The Komodo editor maintains an index of words in the current file. Instead of re-entering words that already exist in the current file, you can use the Complete Word function to finish words. If you are using the default key binding scheme, word completion is invoked from the keyboard by pressing 'Ctrl'+'Space' ('F5' or 'Alt'+'Esc' on Mac OS X). If you also want to be able to complete words by pressing the 'Tab' key, select the check box labeled Use Tab character to complete words like Ctrl+Space. Note that the 'Tab' key can still be used for other purposes when this check box is selected. Word completion only occurs when the cursor is positioned to the right of characters in a word that has been stored in the editor's index.

#### Configuring Word or Character Wrap

Select an option from the Word wrap long lines drop-down list to have lines automatically "wrapped"; that is, when a line exceeds the width of the Editor pane, it wraps to the next line. This is merely a display characteristic - no end-of-line marker is inserted. You can choose Word, Character, or leave it as the default value of None. The Character option wraps the line at the immediate position where the line exceeds the width of the Editor pane; the Word option wraps the line from the beginning of the word that extends beyond the width of the Editor pane.

Note: For lines that have been wrapped automatically, the behavior of the 'Home' and 'End' keys is slightly different. Pressing 'Home' or 'End' moves the cursor to the beginning or end of the current line. Pressing the same key a second time moves the cursor to the previous or next end-of-line marker.

Select an option from the Word wrap markers drop-down list to display markers in the Editor pane. You can choose to view End of line markers, Start of line markers, Both or None. The default is None.

#### Configuring Edge Lines

The edge line is a vertical line that indicates a column marker.

• Show edge line / Highlight characters beyond edge line: Select to show where the line wraps and to highlight characters beyond the wrap column. With fixed-width fonts, a line is drawn at the column specified. With proportional-width fonts, those characters beyond the specified column are drawn on a colored background. The line or background color is configured on the Fonts and Colors preference page.
• Edge line column: Specify the column position of the vertical marker.

#### Soft Characters

Enable soft characters turns on language-specific autocompletion for brackets, braces and other delimiters. The highlighted closing character is inserted after the cursor and can be "typed over". See Soft Characters in the Editor section for more information.

#### Line Cut/Copy

Cut/Copy with no selection... changes the behavior of Cut and Copy operations when there is no selection in the current buffer.

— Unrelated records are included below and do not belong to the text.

-- ==== Sys2Proof/Laws/Arrivals.lean ====
section
/-! SUPPORT. The entry, the movement, the selection of a head and the arrivals of a shift, each once with everything it
does, and from them the whole shift (`State.shift_spec`). -/

namespace Sys2Proof.Machine

variable {s : State}

/-! ### Entry and movement (R10, R11, R32) -/

theorem TrackStatus.post_enable (u : TrackStatus) (e : TrackEvent) : (u.post e).enable = u.enable := rfl

/-- What a change of causes does to the changed set (R21). -/
theorem State.changeCauses_changed (x : Byte) :
    (s.changeCauses x).trackStatus.changed =
      s.trackStatus.changed ||| if (x = 0 ↔ s.causes = 0) then 0 else 0x10 := by
  rw [State.changeCauses_trackStatus]; split
  · simp
  · rfl

/-- The track after an entry: the nest at position 0, the next serial number, and one manifest fewer (R11). -/
theorem State.entry_track :
    s.entry.track =
      { s.track with
        slots := s.track.slots.set 0 (some (Nest.entering s.track.serial s.track.indexCount s.track.manifests.isEmpty
          (s.track.manifests.head?.getD (Lanes.fill 0))))
        serial := nextSerial s.track.serial
        manifests := s.track.manifests.tail } := by
  unfold State.entry
  rcases e : s.track.manifests with _ | ⟨m, rest⟩
  · dsimp only
    have : { s.track with manifests := [] } = s.track := by rw [← e]
    split <;> simp [Track.enter, e] 
  · simp only [State.crossManifest]; split <;> rfl

/-- The causes and the track status after an entry (R30, R32). -/
theorem State.entry_causes :
    s.entry.causes =
      if s.track.manifests = [] ∧ s.track.config.manifestRequired = true then s.causes ||| 0x20 else s.causes := by
  unfold State.entry
  rcases e : s.track.manifests with _ | ⟨m, rest⟩
  · dsimp only
    by_cases h : s.track.config.manifestRequired = true
    · simp only [h, if_true, State.postCause, State.changeCauses_causes]; rfl
    · simp [h]
  · simp only [State.crossManifest]; split <;> simp

theorem State.entry_status :
    s.trackStatus.gains s.entry.trackStatus ∧
    s.entry.trackStatus.changed =
      s.trackStatus.changed ||| (if s.track.manifests = [] then 0x02 else 0) |||
        (if s.causes = 0 ∧ s.entry.causes ≠ 0 then 0x10 else 0) |||
        (if s.entry.track.manifestLow = s.track.manifestLow then 0 else 0x20) := by
  have ec := s.entry_causes
  have et := s.entry_track
  have el : s.entry.track.manifestLow = { s.track with manifests := s.track.manifests.tail }.manifestLow := by rw [et]; rfl
  rw [el, ec]
  unfold State.entry
  rcases e : s.track.manifests with _ | ⟨m, rest⟩
  · have same : { s.track with manifests := [] } = s.track := by rw [← e]
    simp only [List.tail_nil, same, if_true]
    by_cases h : s.track.config.manifestRequired = true
    · simp only [h, if_true, State.postCause]
      refine ⟨TrackStatus.gains_trans (s.trackStatus.post_gains .noManifest) (State.changeCauses_status _).1, ?_⟩
      rw [State.changeCauses_changed]
      have : BitSet.add ((s.setTrack (s.track.enter (Nest.entering s.track.serial s.track.indexCount true (Lanes.fill 0)))).postTrack .noManifest).causes Cause.manifestEmpty.bit = s.causes ||| 0x20 := rfl
      rw [this]
      have nz : s.causes ||| 0x20 ≠ 0 := by
        intro h0
        have := congrArg (fun x : Byte => x.getLsbD 5) h0
        simp at this
      have e1 : ((s.setTrack (s.track.enter (Nest.entering s.track.serial s.track.indexCount true (Lanes.fill 0)))).postTrack .noManifest).causes = s.causes := rfl
      rw [e1]
      have e2 : ((s.setTrack (s.track.enter (Nest.entering s.track.serial s.track.indexCount true (Lanes.fill 0)))).postTrack .noManifest).trackStatus.changed = s.trackStatus.changed ||| 0x02 := rfl
      rw [e2]
      by_cases h0 : s.causes = 0 <;> simp [h0, nz]
    · simp only [h, if_false]
      refine ⟨s.trackStatus.post_gains .noManifest, ?_⟩
      have e2 : ((s.setTrack (s.track.enter (Nest.entering s.track.serial s.track.indexCount true (Lanes.fill 0)))).postTrack .noManifest).trackStatus.changed = s.trackStatus.changed ||| 0x02 := rfl
      simp only [Bool.false_eq_true, if_false]
      by_cases h0 : s.causes = 0 <;> simp [h0] <;> rfl
  · simp only [State.crossManifest]
    have e3 : { s.track.enter (Nest.entering s.track.serial s.track.indexCount false m) with manifests := rest }.manifestLow = { s.track with manifests := rest }.manifestLow := rfl
    simp only [e3, List.tail_cons]
    by_cases h : { s.track with manifests := rest }.manifestLow = s.track.manifestLow
    · simp only [h, if_true]
      refine ⟨TrackStatus.gains_refl _, ?_⟩
      by_cases h0 : s.causes = 0 <;> simp [h0] 
    · simp only [h, if_false]
      refine ⟨s.trackStatus.post_gains .manifestLow, ?_⟩
      by_cases h0 : s.causes = 0 <;> simp [h0] <;> rfl

/-- The nests after the movement and the entry (R10, R11). -/
theorem Track.nestAt_moved (t : Track) (h : 1 ≤ t.config.length) (n : Nest) (p : Nat) :
    ({ t.move with slots := t.move.slots.set 0 (some n) } : Track).nestAt p =
      match p with
      | 0 => some n
      | q + 1 => if q + 1 < t.config.length then t.nestAt q else none := by
  obtain ⟨k, hk⟩ : ∃ k, t.config.length = k + 1 := ⟨t.config.length - 1, by omega⟩
  simp only [Track.nestAt, Track.move, hk, List.take_succ_cons, List.set_cons_zero]
  rcases p with _ | q
  · rfl
  · simp only [List.getElem?_cons_succ, List.getElem?_take]
    by_cases hq : q < k
    · simp [hq]
    · simp [hq]

/-- Nests in distinct positions carry distinct serial numbers after the movement and the entry (R1, R11). -/
theorem Track.afterMove_inj {t : Track} (h : t.config.length ≤ 24) (hn : t.numbered) {p q : Nat} {n m : Nest}
    (a : t.afterMove p = some n) (b : t.afterMove q = some m) (e : n.serial = m.serial) : p = q := by
  obtain ⟨h1, h2, h3⟩ := hn
  unfold Track.afterMove at a b
  rcases p with _ | p <;> rcases q with _ | q
  · rfl
  · simp only at a b
    split at b
    · cases a
      have := h3 _ _ b
      simp only [Track.entrant] at e
      omega
    · cases b
  · simp only at a b
    split at a
    · cases b
      have := h3 _ _ a
      simp only [Track.entrant] at e
      omega
    · cases a
  · simp only at a b
    split at a <;> split at b
    · have x := h3 _ _ a
      have y := h3 _ _ b
      omega
    all_goals first | cases a | cases b

/-! ### Packs written by heads (R15) -/

theorem Lanes.ext_get {α : Type} {x y : Lanes α} (h : ∀ i, x.get i = y.get i) : x = y := by
  cases x; cases y
  have := h 0; have := h 1; have := h 2; have := h 3; have := h 4; have := h 5; have := h 6; have := h 7
  simp_all [Lanes.get]

/-- The packs of a nest rewritten lane by lane. -/
def Nest.mapPacks (w : Fin 8 → Pack → Pack) (n : Nest) : Nest :=
  { n with packs := n.packs.mapIdx w }

@[simp] theorem Nest.mapPacks_serial (w : Fin 8 → Pack → Pack) (n : Nest) : (n.mapPacks w).serial = n.serial := rfl

@[simp] theorem Nest.mapPacks_get (w : Fin 8 → Pack → Pack) (n : Nest) (i : Fin 8) :
    (n.mapPacks w).packs.get i = w i (n.packs.get i) := by simp [Nest.mapPacks]

/-- One pack rewritten is all of them rewritten, the others to themselves. -/
theorem Nest.updatePack_eq (lane : Fin 8) (f : Pack → Pack) (n : Nest) :
    n.updatePack lane f = n.mapPacks fun l p => if l = lane then f p else p := by
  have : n.packs.modify lane f = n.packs.mapIdx fun l p => if l = lane then f p else p :=
    Lanes.ext_get fun i => by
      rw [Lanes.get_modify, Lanes.get_mapIdx]; split
      · rename_i e; rw [e]
      · rfl
  simp only [Nest.updatePack, Nest.mapPacks, this]

theorem Nest.mapPacks_mapPacks (v w : Fin 8 → Pack → Pack) (n : Nest) :
    (n.mapPacks v).mapPacks w = n.mapPacks fun l p => w l (v l p) := by
  have : (n.packs.mapIdx v).mapIdx w = n.packs.mapIdx fun l p => w l (v l p) := Lanes.ext_get fun i => by simp
  simp only [Nest.mapPacks, this]

/-- Two writes to one serial number are one. -/
theorem Track.updateNest_updateNest (t : Track) (k : Nat) {f : Nest → Nest} (g : Nest → Nest)
    (hf : ∀ n, (f n).serial = n.serial) :
    (t.updateNest k f).updateNest k g = t.updateNest k fun n => g (f n) := by
  simp only [Track.updateNest, List.map_map]
  congr 2
  funext o
  rcases o with _ | n
  · rfl
  · by_cases h : n.serial = k
    · simp [h, hf]
    · simp [h]

theorem Track.updateNest_id (t : Track) (k : Nat) : t.updateNest k (fun n => n) = t := by
  have : (Option.map fun n : Nest => if n.serial = k then n else n) = id := by
    funext o; rcases o with _ | n <;> simp
  simp only [Track.updateNest, this, List.map_id]

/-- The effects that are writes to the pack a reference names, and nothing else. -/
def HeadEffect.writes (ref : PackRef) : HeadEffect → Prop
  | .result r _ _ => r = ref
  | .reasons serial lane _ => serial = ref.serial ∧ lane = ref.lane
  | .cause _ => False

/-- What an effect does to the pack it writes. -/
def HeadEffect.onPack (e : HeadEffect) (p : Pack) : Pack :=
  match e with
  | .result r y x => (p.putResult r.station y).addReasons x
  | .reasons _ _ x => p.addReasons x
  | .cause _ => p

/-- What effects in order do to the pack they write. -/
def effectsOn (l : List HeadEffect) (p : Pack) : Pack :=
  l.foldl (fun p e => e.onPack p) p

/-- An effect moves neither the format code nor the verdict of a pack. -/
theorem effectsOn_kept (l : List HeadEffect) (p : Pack) :
    (effectsOn l p).format = p.format ∧ (effectsOn l p).verdict = p.verdict := by
  unfold effectsOn
  induction l generalizing p with
  | nil => exact ⟨rfl, rfl⟩
  | cons e l ih =>
    have : (e.onPack p).format = p.format ∧ (e.onPack p).verdict = p.verdict := by
      cases e with
      | result r y x =>
        simp only [HeadEffect.onPack, Pack.addReasons, Pack.putResult]
        cases r.station <;> by_cases h : p.format = 0 <;> simp [h]
      | reasons a b x => simp only [HeadEffect.onPack, Pack.addReasons]; split <;> simp
      | cause c => exact ⟨rfl, rfl⟩
    rw [List.foldl_cons]
    exact ⟨(ih _).1.trans this.1, (ih _).2.trans this.2⟩

/-- Effects that write one pack are one write. -/
theorem applyEffects_writes {ref : PackRef} (l : List HeadEffect) (h : ∀ e ∈ l, e.writes ref) (s : State) :
    applyEffects l s = s.setTrack (s.track.updatePack ref.serial ref.lane (effectsOn l)) := by
  induction l generalizing s with
  | nil =>
    have e : Nest.updatePack ref.lane (effectsOn []) = fun n => n := by
      funext n
      rw [Nest.updatePack_eq]
      have : n.packs.mapIdx (fun l p => if l = ref.lane then effectsOn [] p else p) = n.packs :=
        Lanes.ext_get fun i => by simp [effectsOn]
      simp only [Nest.mapPacks, this]
    rw [Track.updatePack, e, Track.updateNest_id]; rfl
  | cons e l ih =>
    have he : e.apply s = s.setTrack (s.track.updatePack ref.serial ref.lane e.onPack) := by
      have := h e (by simp)
      cases e with
      | result r x y => cases (this : r = ref); rfl
      | reasons serial lane x => obtain ⟨rfl, rfl⟩ := this; rfl
      | cause c => exact this.elim
    rw [applyEffects, ih (fun e m => h e (by simp [m])), he]
    simp only [State.setTrack]
    congr 1
    rw [Track.updatePack, Track.updatePack, Track.updateNest_updateNest _ _ _ (Nest.updatePack_serial _ _)]
    congr 1
    funext n
    simp only [Nest.updatePack_eq, Nest.mapPacks_mapPacks]
    congr 1
    funext l' p
    by_cases hl : l' = ref.lane <;> simp [hl, effectsOn]

/-- An act whose effects write one pack, by a head that neither enters nor leaves SAFE. -/
theorem State.actHead_writes {ref : PackRef} {h : Fin 16} {f : HeadCtx → HeadCtx}
    (ho : ∀ e ∈ (f (s.ctx h)).out, e.writes ref) (hs : (f (s.ctx h)).head.state = .safe ↔ (s.head h).state = .safe) :
    s.actHead h f = (s.withHead h (f (s.ctx h)).head (f (s.ctx h)).status).setTrack
      (s.track.updatePack ref.serial ref.lane (effectsOn (f (s.ctx h)).out)) := by
  rw [s.actHead_calm h f hs, applyEffects_writes _ ho, State.withHead_track]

By default, the current line is cut or copied if there is no selection.

Enable or disable 'Ctrl'+'mouse-hover' hyperlinks ('Cmd'+'mouse-hover' on Mac OS X) in the buffer.

#### Configuring Folding

Komodo can fold (i.e. hide and un-hide) logical segments of code in many languages and data file types. The following options define how code folding looks and works:
• Fold mark style: Use the drop-down list to select the style of node used in code folding:
• Don't show fold marks (disables code folding)
• Square Trees (default)
• Curvy Trees
• +/- signs
• Arrows
• Use horizontal line on folds: Displays collapsed code with fold marks; a thin line also spans the width of the Editor pane.
• Fold separate block parts: Allows editor-margin fold-blocks to be split at lines where one block ends, and a second block starts. This is most useful for brace-based languages like JavaScript, PHP, and Perl, and would be used to break a single large fold block at each inner "else" statement.
• Restore fold state on document load: If this option is enabled, the current state of code folding is remembered when a file is closed and reinstated when the file is next opened. Enabling this option may increase the loading time for larger files with numerous folds.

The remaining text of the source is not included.